Biofilms were analyzed at 43 h via confocal microscopy. All procedures
for biofilm formation and topical treatments were as described above,
except that 13.4 μL of 1 mM Alexa Fluor 647 fluorophore-labeled
dextrans (647/668 nm; Molecular Probes, Carlsbad, CA, EUA) was added
to the culture medium to label the extracellular matrix (at 0, 19,
and 27 h). At 43 h, the biofilms were dip-washed on a 24-well plate
containing 0.89% NaCl and incubated in another 24-well plate containing
0.89% NaCl with 1.5 μL of SYTO9 (485/498 nm; Molecular Probes)

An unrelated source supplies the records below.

/-! ## Ledger registers and the limiter (R360, R361) -/

/-- Sum of the 512 base allowances. -/
def allowSum (m : Table Nat) : Nat := m.foldl (fun t e => t + e.2) ((512 - m.length) * 6250)

/-- A write of HB_LEDGER_ALLOW. -/
def State.allowWrite (s : State) (c : Chan) (v : Nat) : State :=
  let m := tput s.ledger.allow c.val v
  if 3200000 < allowSum m ∨ 20000 < v then s.modLedger (fun l => { l with allocRefused := true })
  else s.modLedger (fun l => { l with allow := m, allocRefused := false })

def execLedgerAllowWrite (c : Chan) (v : W32) (s : State) : Result :=
  .next (s.hostReg .port .ok (fun s => s.allowWrite c (bits v.toNat 15 0)))

/-- A window of the limiter: its duty while the draw exceeds the allowance is left open, below 16 (log 30). -/
def execLimiterWindow (c : Chan) (drawMw : Nat) (s : State) : Result :=
  let t := (s.chan c).thr
  let set (s : State) (d : Nat) : State := s.modChan c (fun ch => { ch with thr := { ch.thr with limDuty := d } })
  if drawMw ≤ s.effective c then .next (if t.limDuty = 16 then s else (set s 16).timing c 0)
  else
    let d := s.draw 1
    .next ((set d.2 ((d.1.headD 0).toNat % 16)).timing c 0)

end Sys2Proof.Machine
end

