-- ==== Sys2Proof/Machine/Boot.lean ====
section
/-! DEFINITION. Boot, firmware delivery, recovery, the management core's duties and the sideband (16 R404 to R424). -/

namespace Sys2Proof.Machine

/-! ## The darning merge (01 R19 to R23, 16 R421) -/

/-- The merge as it goes: the state, banks that lack a working slice, records in effect, records skipped. -/
structure MergeSt where
  s : State
  bad : List (Nat × Nat)
  gen : Nat
  skipped : Nat

/-- A logical bank moves to the lowest unassigned spare bank, which has no gap: a field repair. -/
def Channel.useSpareBank (ch : Channel) (b : Nat) : Channel :=
  match ch.spares with
  | [] => ch
  | p :: r => { ch with darn := tput ch.darn b ⟨p, 16, true, false⟩, spares := r }

/-- The gap of a bank is set: a field repair. -/
def Channel.setGap (ch : Channel) (b f : Nat) : Channel := { ch with darn := tput ch.darn b { ch.darnOf b with gap := f, fieldSlice := true } }

/-- The boot ROM copies a row, its check words with it, into the lowest unused spare row of its physical bank (02 R73). -/
def State.copyRow (s : State) (c b row : Nat) : State :=
  let p := ((s.chan c).darnOf b).physBank
  let a := c * 2 ^ 31 + b * 2 ^ 24 + row * 2 ^ 13
  s.modChan c (fun ch => { ch with
    spareRows := tput ch.spareRows (p * 32 + (ch.rowsOf p).length) ⟨rdN s.mem a 8192, (upFrom 0 128).map (fun i => s.checkWord (a / 64 + i))⟩ })

/-- The mapping is enabled: the spare's cells serve the row from now on. -/
def State.enableRow (s : State) (c b row : Nat) : State :=
  let p := ((s.chan c).darnOf b).physBank
  let k := p * 32 + ((s.chan c).rowsOf p).length
  let a := c * 2 ^ 31 + b * 2 ^ 24 + row * 2 ^ 13
  let x := tget (s.chan c).spareRows k ⟨[], []⟩
  let s := s.modChan c (fun ch => { ch with rowMap := tput ch.rowMap p (ch.rowsOf p ++ [row]), spareRows := tdel ch.spareRows k })
  let s := { s with mem := wrL s.mem a x.data }
  (upFrom 0 128).foldl (fun s i => s.setDiff (a / 64 + i) (x.checks.getD i 0 ^^^ crc32c (s.blockData (a / 64 + i)))) s

def MergeSt.skip (m : MergeSt) (bad : List (Nat × Nat)) : MergeSt := { m with skipped := satInc m.skipped 0xFFFF, bad := bad ++ m.bad }
def MergeSt.take (m : MergeSt) (c : Nat) (f : Channel → Channel) : MergeSt := { m with s := m.s.modChan c f, gen := m.gen + 1 }

/-- One repair record. -/
def MergeSt.record (m : MergeSt) (r : Repair) : MergeSt :=
  if !r.intact then m
  else
    let ch := m.s.chan r.channel
    let d := ch.darnOf r.bank
    match r.kind with
    | .row =>
      if (ch.rowsOf d.physBank).length < 32 then
        { m with s := (m.s.copyRow r.channel r.bank r.target).enableRow r.channel r.bank r.target, gen := m.gen + 1 }
      else m.skip []
    | .gap =>
      if d.gap = 16 ∧ r.target ≤ 16 then m.take r.channel (fun ch => ch.setGap r.bank r.target)
      else m.skip (if d.gap = r.target then [] else [(r.channel, r.bank)])
    | .bank =>
      if ch.spares = [] then m.skip [(r.channel, r.bank)]
      else { m.take r.channel (fun ch => ch.useSpareBank r.bank) with bad := m.bad.filter (fun e => e ≠ (r.channel, r.bank)) }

(30 min) to label microorganisms.5 (link),40 (link) After, they
were dip-washed on a new 24-well plate with 0.89% NaCl and imaged.
A confocal microscope (Carl Zeiss LSM 800 with Airyscan and a GaAsp
detector, Germany) was used with an EC Plan-Neofluar 20×/0.50
Oil DIC M27 objective, with laser wavelengths (488 nm, 2.10%; and
561 nm, 1.81%), with increments of 1.5 μm. The images were analyzed
using ZEN Blue software to quantify the biomass, maximum thickness,
and percentage of coverage area using COMSTAT2.
Three experimental
occasions were performed. Two discs represented
each treatment group (formulation), and three images were acquired
per disc avoiding the disc’s edges (n = 6).
All data files were used for the quantification analyses, and a representative
image from each group was selected to illustrate the findings.